Zurzeit werden die Kosten für die zusätzlichen Vitamin-D-Gaben allerdings nur in den ersten 12 bis 18 Monaten von den Kassen übernommen, so die Stiftung Kindergesundheit.
"Vitamin D besitzt eine wichtige Schlüsselfunktion für unsere Gesundheit", betont Koletzko. Ein Mangel erhöht das Risiko für viele Erkrankungen wie Rachitis, Osteoporose, Diabetes, Multiple Sklerose, Hypertonie, Muskelschwäche und diverse Krebsformen.
Das Vitamin braucht der Körper zudem zum Aufbau der Knochen sowie zur Versorgung der Herzmuskel und des Nervensystems mit Kalzium.
Zwar können ultraviolette Sonnenstrahlen die Vorstufe von Vitamin D in der Haut aktivieren und in Vitamin D umsetzen. Das beste Rezept gegen einen Mangel des Vitamins wäre daher ein tägliches Sonnenbad. Das ist in unseren Breiten aber leider schwierig.
Nach Angaben der Stiftung ist zudem von November bis Februar die UV-B-Strahlung in Nord- und Mitteleuropa im Allgemeinen zu schwach, um eine ausreichende Produktion von Vitamin D im Körper wie gewünscht anzustoßen.

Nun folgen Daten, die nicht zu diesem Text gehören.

-- ==== Sys2Proof/Machine/Pm.lean ====
section
/-! DEFINITION. Power states (15_power_thermal_test.md R628 to R641): requests, the entry with its four abort points, wakes, the exits, and
the pad holds. -/

namespace Sys2Proof.Machine

/-! ### Requests (R628, R629, R637) -/

/-- The code of a request for a power state (R629): 0 RUN, 1 IDLE, 2 SLEEP, 3 DEEP, 4 OFF. -/
def Lane.powerCode (L : Lane) (t : Nat) : Nat := if 4 < t then 0x11 else if 2 ≤ t ∧ L.mode ≠ 7 then 0x0B else 0x00

/-- An entry begins: at `passed` abort points, which is 2 from SLEEP (R637). -/
def Lane.startEntry (L : Lane) (t passed : Nat) (op : Option Nat) : Lane :=
  let L1 := (L.set Reg.PM_STAT_TARGET t).set Reg.PM_STAT_ENTERING 1
  { L1 with pm := { L1.pm with ops := op.toList, passed := passed, wakes := 0, abort := false, recalledBy := false } }

/-- A request for RUN or IDLE: IDLE_EN cleared or set; its commit point is its acceptance (R628). -/
def Lane.setIdle (L : Lane) (t : Nat) (op : Option Nat) : Lane := (L.set Reg.PM_CFG_IDLE_EN t).endOp? op true 0 none

/-- A request queued, one deep; the request it replaces ends as failed with result 1 (R637). -/
def Lane.queuePower (L : Lane) (t : Nat) (op : Option Nat) : Lane :=
  let L1 := (L.endOp? L.pm.qop true 3 (some 1)).event 174
  { (L1.set Reg.PM_STAT_QVALID 1).set Reg.PM_STAT_QUEUED t with pm := { L1.pm with qop := op } }

/-- An accepted request (R637). One merged with an entry whose commit point has passed is committed with it. -/
def Lane.takePower (L : Lane) (t : Nat) (op : Option Nat) : Lane :=
  if L.bit Reg.PM_STAT_ENTERING then
    if t = L.get Reg.PM_STAT_TARGET then
      let L1 := if L.pm.passed = 4 then L.endOp? op true 0 none else L
      { L1 with pm := { L1.pm with ops := L1.pm.ops ++ op.toList } }
    else if t ≤ 1 then { (L.setIdle t op) with pm := { (L.setIdle t op).pm with recalledBy := true } }
    else L.queuePower t op
  else if L.bit Reg.PM_STAT_EXITING then if t = 0 then L.setIdle 0 op else L.queuePower t op
  else if t ≤ 1 then L.setIdle t op
  else L.startEntry t 0 op

/-- The queued request taken up as a new change (R637). -/
def Lane.takeQueued (L : Lane) : Lane :=
  if L.bit Reg.PM_STAT_QVALID then
    let t := L.get Reg.PM_STAT_QUEUED
    let op := L.pm.qop
    let L1 := (L.set Reg.PM_STAT_QVALID 0).set Reg.PM_STAT_QUEUED 0
    let L2 : Lane := { L1 with pm := { L1.pm with qop := none } }
    if t ≤ 1 then L2.setIdle t op else L2.startEntry t (if L2.run = .sleep then 2 else 0) op
  else L

/-- A firmware request (R629, R666): TARGET and RESULT; an accepted one is taken, and one that the mode refuses raises "mode refusal"
(R104). -/
def Lane.pmRequest (L : Lane) (t : Nat) : Lane :=
  let c := L.powerCode t
  let L1 := (L.set Reg.PM_REQ_TARGET t).set Reg.PM_REQ_RESULT c
  if c = 0 then L1.takePower t none else if c = 0x0B then L1.modeRefusal else L1

/-- PM_REQ_GO. -/
def execPmReqGo (x : LaneId) (target : Fin 8) (s : State) : Out := onUp x (fun L => L.pmRequest target) s

/-! ### Entry (R631 to R635) -/

/-- A wake, an accepted abort, or a request for RUN or IDLE is pending (R632, R633, R637). -/
def Lane.recalled (L : Lane) : Bool := L.pm.wakes ≠ 0 || L.pm.abort || L.pm.recalledBy

/-- The levels of the held balls at AP3 (Table 15.4): TP3 to TP0, then per actuator EAb, EBb and EZb, then ERRS_N and ERRP_N (3 in
SLEEP, where FM drives them). -/
def Lane.padLevels (L : Lane) (t : Nat) : List Nat :=
  let enc (b : Nat) : Nat := (L.af.act.get b).ab.toNat + 4 * b2n (L.af.act.get b).z
  [15, enc 0, enc 1, if t = 2 then 3 else 2]

/-- An exit begins: the state is left on the wakes that are pending (Table 15.3). -/
def Lane.startExit (L : Lane) : Lane := (L.set Reg.PM_STAT_EXITING 1).set Reg.PM_STAT_TARGET 0

/-- The entry abandoned at abort point `n` (R632, R633): the steps taken are undone, event 173; an abort ends the operation as ABORTED, a wake
as failed with a result word whose layout spec/ does not give (log entry 25). -/
def Lane.abandon (L : Lane) (n : Nat) : Lane :=
  let t := L.get Reg.PM_STAT_TARGET
  let L1 := if t = 4 && L.pm.passed = 3 then L.commitAll 0 else L
  let L2 := if L.pm.passed = 3 then { L1.set Reg.PM_STAT_PADHOLD 0 with pm := { L1.pm with pads := [] } } else L1
  let L3 := ((L2.set Reg.PM_STAT_ENTERING 0).set Reg.PM_STAT_TARGET 0).set Reg.PM_STAT_ABANDON n
  let L4 := (L3.set Reg.PM_STAT_WAKE L.pm.wakes).event 173
  let L5 := L4.forEach L.pm.ops fun o L => if L.pm.abort then L.endOp o false 0 none else L.endOp o true 3 none
  let L6 : Lane := { L5 with
    pm := { L5.pm with ops := [], passed := 0, abort := false, recalledBy := false, wakes := if L.run = .sleep then L.pm.wakes else 0 }
    cp := { L5.cp with pmReq := false } }
  let L7 := L6.consider.takeQueued
  if L.run = .sleep && L.pm.wakes ≠ 0 then L7.startExit else L7

/-- AP1 passed: the guards of Table 15.2 hold; TS holds dispatches, and the pair is to take a checkpoint. -/
def Lane.passAp1 (L : Lane) : Lane :=
  if L.mode = 7 && L.get (Reg.FC_BR_STAT_STATE 0) = 0 && L.get (Reg.FC_BR_STAT_STATE 1) = 0 && !L.stopping then
    { L with pm := { L.pm with passed := 1 }, cp := { L.cp with pmReq := true } }
  else L.abandon 1

/-- AP3 passed: the pads are latched (R638); for OFF the records are committed with CLEAN set (R571), then the thermal record. -/
def Lane.passAp3 (L : Lane) : Lane :=
  let t := L.get Reg.PM_STAT_TARGET
  let L1 : Lane := { L.set Reg.PM_STAT_PADHOLD 1 with pm := { L.pm with passed := 3, pads := L.padLevels t } }
  if t = 4 then
    let L2 := L1.allOff.commitAll 1
    if L2.bit Reg.TM_SHUT_PEND then L2.commitThermal else L2
  else L1.allOff

/-- AP4 passed: the commit point; the COMPLETED reports follow (R633). -/
def Lane.passAp4 (L : Lane) : Lane :=
  let L1 : Lane := { L with pm := { L.pm with passed := 4, ap4At := L.now } }
  L1.forEach L.pm.ops fun o L => (L.commitOp o).endOp o true 0 none

/-- The next abort point of the entry in progress: it goes on only in PARK (R12). OFF waits at AP3 for the NV window and at AP4 for its records (R635); a slice
under test ends before AP2 (Table 15.10), and a pair that runs takes its checkpoint before it (Table 15.2). -/
def Lane.nextAbortPoint (L : Lane) : Lane :=
  let t := L.get Reg.PM_STAT_TARGET
  if !L.bit Reg.PM_STAT_ENTERING || decide (4 ≤ L.pm.passed) then L
  else if L.recalled || L.mode ≠ 7 then L.abandon (L.pm.passed + 1)
  else match L.pm.passed with
    | 0 => L.passAp1
    | 1 =>
      if L.st.slice || (L.cp.pmReq && L.lockstep && !L.cp.wfi) then L
      else { L with pm := { L.pm with passed := 2 }, cp := { L.cp with pmReq := false } }
    | 2 => if t = 4 && !L.nvOpen then L else L.passAp3
    | _ => if t = 4 && ([4, 5, 6].any L.recordBusy) then L else L.passAp4

/-- ENTRY_ABORT_POINT (R631, R632). -/
def execEntryAbortPoint (x : LaneId) (s : State) : Out := onAwake x (·.nextAbortPoint) s

/-- The state is entered (Table 15.1). A wake that came after AP4 leaves it at once (R634); from SLEEP a deeper queued request is taken
up (R637). -/
def Lane.enterLow (L : Lane) : Lane :=
  let t := L.get Reg.PM_STAT_TARGET
  let L1 := ((L.set Reg.PM_STAT_STATE t).set Reg.PM_STAT_ENTERING 0).set Reg.PM_STAT_TARGET 0
  let L2 : Lane := { L1 with run := if t = 2 then .sleep else if t = 3 then .deep else .off,
                             pm := { L1.pm with ops := [], passed := 0, enteredAt := L.now, recalledBy := false } }
  if L2.pm.wakes ≠ 0 || L.pm.recalledBy then L2.startExit
  else if t = 2 && decide (2 < L2.get Reg.PM_STAT_QUEUED) then L2.takeQueued
  else L2

/-- DOMAIN_SWITCH_OFF (Table 15.2): after the COMPLETED report has left, or at AP4 + 5 ms. -/
def execDomainSwitchOff (x : LaneId) (s : State) : Out :=
  awakeAtDue x (fun L =>
    if L.bit Reg.PM_STAT_ENTERING && L.pm.passed = 4 then
      some (if L.pm.ops.any L.reportQueued then L.pm.ap4At + 5 * msTicks else L.now)
    else none) (·.enterLow) s

/-! ### Wakes and exits (R630, R634, R636) -/

/-- Whether a wake source acts for a state (Table 15.1): OFF wakes on WAKE_x always, the others on what PM_CFG.WAKE_EN enables. -/
def Lane.wakeActs (L : Lane) (t src : Nat) : Bool :=
  if t = 4 then src = 0
  else if t = 3 then L.bitOf Reg.PM_CFG_WAKE_EN src && (src = 0 || src = 1 || src = 3)
  else L.bitOf Reg.PM_CFG_WAKE_EN src

/-- The low-power state a lane is in, as a code of R629. -/
def Lane.lowState (L : Lane) : Option Nat :=
  match L.run with
  | .sleep => some 2
  | .deep => some 3
  | .off => some 4
  | _ => none

/-- A wake: pending during an entry, and the start of an exit from a low-power state. -/
def Lane.wake (L : Lane) (src : Nat) : Lane :=
  let note (L : Lane) : Lane := { L with pm := { L.pm with wakes := setBit L.pm.wakes src } }
  if L.awake && L.bit Reg.PM_STAT_ENTERING then if L.wakeActs (L.get Reg.PM_STAT_TARGET) src then note L else L
  else match L.lowState with
    | none => L
    | some t => if L.wakeActs t src && !L.bit Reg.PM_STAT_EXITING then (note L).startExit else L

/-- WAKE (R630). -/
def execWake (x : LaneId) (src : Fin 6) (s : State) : Out := onLane x (·.wake src) s

/-- WAKE_TIMER (R630): PM_WAKE_TIME ms after entry; 0 disables it. -/
def execWakeTimer (x : LaneId) (s : State) : Out :=
  let L := s.lane x
  if L.lowState.isSome && L.get Reg.PM_WAKE_TIME_MS ≠ 0 && !L.bit Reg.PM_STAT_EXITING then
    onLane x (·.wake 3) (s.reach x (L.pm.enteredAt + L.get Reg.PM_WAKE_TIME_MS * msTicks))
  else .next s

/-- The registers that count and are kept by a lane reset, as address ranges (Table 15.5: DEEP returns them to 0). -/
def counterRanges : List (Nat × Nat) :=
  [(0x40008020, 0x4000802C), (0x40010020, 0x40010024), (0x40010580, 0x400105FC), (0x40010F00, 0x40010FFC), (0x40020200, 0x40020228),
   (0x40030020, 0x40030024), (0x40040150, 0x4004015C), (0x400401D0, 0x400401DC), (0x40050130, 0x4005013C), (0x40050230, 0x4005023C),
   (0x40050410, 0x40050410), (0x40050450, 0x40050450), (0x40060118, 0x40060120), (0x40060158, 0x40060160), (0x40080020, 0x40080034),
   (0x40084080, 0x4008408C), (0x40090080, 0x40090098), (0x400A0060, 0x400A0068), (0x400B0280, 0x400B028C), (0x400E0050, 0x400E0054),
   (0x400F0040, 0x400F0044), (0x40100020, 0x40100024), (0x40110060, 0x4011006C), (0x40130800, 0x40130FFC)]

def isCounter (a : Nat) : Bool := counterRanges.any fun r => decide (r.1 ≤ a) && decide (a ≤ r.2)

/-- Ferry time, the network time bases and vehicle time are adopted anew, and both ferries start outside every sailing (Table 15.5, SLEEP;
Table 15.1). -/
def Lane.rejoinFerries (L : Lane) : Lane :=
  let L0 := (L.dropSlews .lane).dropSlews .vehicle
  let L1 : Lane := { L0 with
    xf := { L0.xf with adopted := false, tick := none, latchTicks := (none, none), readOnly := true, frameAt := L.now, hold := 0 }
    vf := { elems := L0.vf.elems, slewTx := L0.vf.slewTx, out := L0.vf.out, frameAt := L.now }
    tb := { local_ := L.tb.local_, fired := L.tb.fired, out := L.tb.out } }
  ([Reg.XF_STAT_SYNC, Reg.XF_STAT_WRAP0, Reg.XF_STAT_WRAP1, Reg.XF_STAT_RELIEF, Reg.XF_STAT_LAUNCHING, Reg.XF_STAT_READONLY,
    Reg.VF_STAT_HM, Reg.VF_STAT_HM_VALID, Reg.VF_STAT_SELF_HM, Reg.VF_STAT_READONLY, Reg.TB_STAT_VALID, Reg.TB_STAT_SRC, Reg.TB_STAT_HOLD,
    Reg.TB_STAT_SLEWING, Reg.TB_STAT_D0_STATE, Reg.TB_STAT_D1_STATE, Reg.TB_DOM_STAT_STATE 0, Reg.TB_DOM_STAT_STATE 1].foldl
      (fun (M : Lane) f => M.set f 0) L1).set Reg.XF_STAT_HM 3

/-- The exit from SLEEP (Table 15.3, R636): the lane goes on in PARK, out of step, at stage 2 of its rejoin. -/
def Lane.leaveSleep (L0 : Lane) : Lane :=
  let L := L0.rejoinFerries
  let x := L.xf
  let L1 : Lane := { L with
    run := .on
    xf := { x with
      cur := none, latched := false, judged := false, relief := false, relieved := none, series := none, gather := none, record := []
      replay := none, replayRun := false, alignRun := 0, waitDigest := false, formF := none, formLead := false, formPub := false
      formOut := none, copies := [], disagree := 0, split := 0, unresolvedAt := none, equalRun := 0, voted := none, results := []
      release := none, asked := false, ownClaim := false, unqual := false }
    md := { L.md with publish := none, pending := none, splitHeld := false } }
  let L2 := ((L1.set Reg.PM_STAT_STATE 0).set Reg.PM_STAT_EXITING 0).set Reg.PM_STAT_WAKE L.pm.wakes
  let L3 := ((L2.set Reg.XF_VSTAT_IN_STEP 0).set Reg.XF_VSTAT_QUALIFIED 0).set Reg.XF_VSTAT_SELF_CMD 0
  let L4 := (((L3.set Reg.XF_VSTAT_UNRESOLVED 0).set Reg.SYS_MODE_PENDING 0).set Reg.SYS_MODE_PEND_TARGET 0).setStage 2
  ({ L4 with pm := { L4.pm with wakes := 0 } }.event 172).consider.takeQueued

/-- LOCAL after a stay in DEEP: the always-on oscillator has advanced it 100,000 ticks per ms with an error of up to 3 % (Table 15.1), a free
value within that bound; the instants noted during the stay move with it. -/
def Lane.afterDeep (L : Lane) : Lane :=
  let bound := (L.now - L.pm.enteredAt) * 3 / 100
  let f := L.takeFree
  let g := f.2.takeFree
  let err : Int := ((f.1 * 2 ^ 32 + g.1) % (2 * bound + 1) : Nat) - (bound : Int)
  let moved (t : Int) : Int := if t < L.pm.enteredAt then t else t + err
  let move (t : Nat) : Nat := (moved t).toNat
  let M := g.2
  { M with tb := { M.tb with local_ := (M.tb.local_ + err).toNat % 2 ^ 64 }
           tm := { M.tm with sampledAt := M.tm.sampledAt.map move, nvSince := M.tm.nvSince.map move }
           gd := { M.gd with enLow := M.gd.enLow.map moved } }

/-- EXIT_COMPLETE (Table 15.3, Table 15.5): SLEEP goes on; DEEP is a lane reset with the kept counters at 0; OFF is a power-on reset with the
pad holds kept. -/
def execExitComplete (x : LaneId) (s : State) : Out :=
  let L := s.lane x
  if !L.bit Reg.PM_STAT_EXITING then .next s
  else match L.run with
    | .sleep => onLane x (·.leaveSleep) s
    | .deep =>
      let L := L.afterDeep
      let quiet : Lane := { L with regs := L.regs.filter fun e => !isCounter (e.1 / 32), 
                                   pm := { L.pm with wakes := 0, phyClk := some L.now } }
      let s1 := (s.setLane x quiet).laneReset x
      .next (s1.setLane x (((s1.lane x).set Reg.PM_STAT_WAKE L.pm.wakes).event 172))
    | .off =>
      let s1 := s.powerOn x (L.get Reg.PM_STAT_PADHOLD) L.pm.pads
      .next (s1.setLane x (((s1.lane x).set Reg.PM_STAT_WAKE L.pm.wakes).event 172))
    | _ => .next s

/-- PAD_RELEASE (R639): every ball follows its block again. -/
def execPadRelease (x : LaneId) (s : State) : Out :=
  onUp x (fun L => { L.set Reg.PM_STAT_PADHOLD 0 with pm := { L.pm with pads := [] } }) s

end Sys2Proof.Machine
end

Hinzu kommen bedenkliche Veränderungen der Lebensgewohnheiten von Kindern und Jugendlichen:
Schon Grundschüler verbringen etwa neun Stunden am Tag im Sitzen und nur eine Stunde in Bewegung.
Mindestens eine Stunde Bewegung täglich an fünf Tagen in der Woche (von der WHO empfohlen!) wird in Deutschland nur noch von einem Drittel der elf- bis 15-jährigen Jungen und einem Viertel der gleichaltrigen Mädchen erreicht.
Der Anteil von Kindern, die täglich vier und mehr Stunden vor einem Bildschirm sitzen, ist in den vergangenen Jahren deutlich gestiegen.
Schon Viertklässler schauen heute an einem Wochentag im Mittel 71 Minuten fern und spielen 30 Minuten mit dem Computer.
Schon Babys von Mangel betroffen
Ein Mangel an Vitamin D droht schon Babys: Muttermilch enthält nämlich nur geringe Mengen an Vitamin D, die für die Versorgung eines gestillten Säuglings nicht ausreichen.
Das gilt auch für die Flaschennahrung. Um das Rachitisrisiko weiterhin in Schach zu halten, bekommen heute deshalb fast alle Babys vorsorglich Vitamin-D-Präparate.
Besonders gefährdet sind zudem Kinder mit Übergewicht sowie vegan oder makrobiotisch ernährte Kinder ohne ausreichende Kalzium-, Vitamin-D- und Fettzusätze.
Auch Jugendliche aus Migrantenfamilien mit dunkler Hautfarbe droht in unseren Breiten ein Vitamin-D-Mangel. Das dunkle Pigment vermindert nämlich die Vitamin-D-Produktion in der Haut.
Als Risikogruppe gelten auch junge Mädchen mit Migrationshintergrund, wenn sie sich aus religiösen oder kulturellen Gründen verhüllt kleiden oder den Aufenthalt im Freien meiden.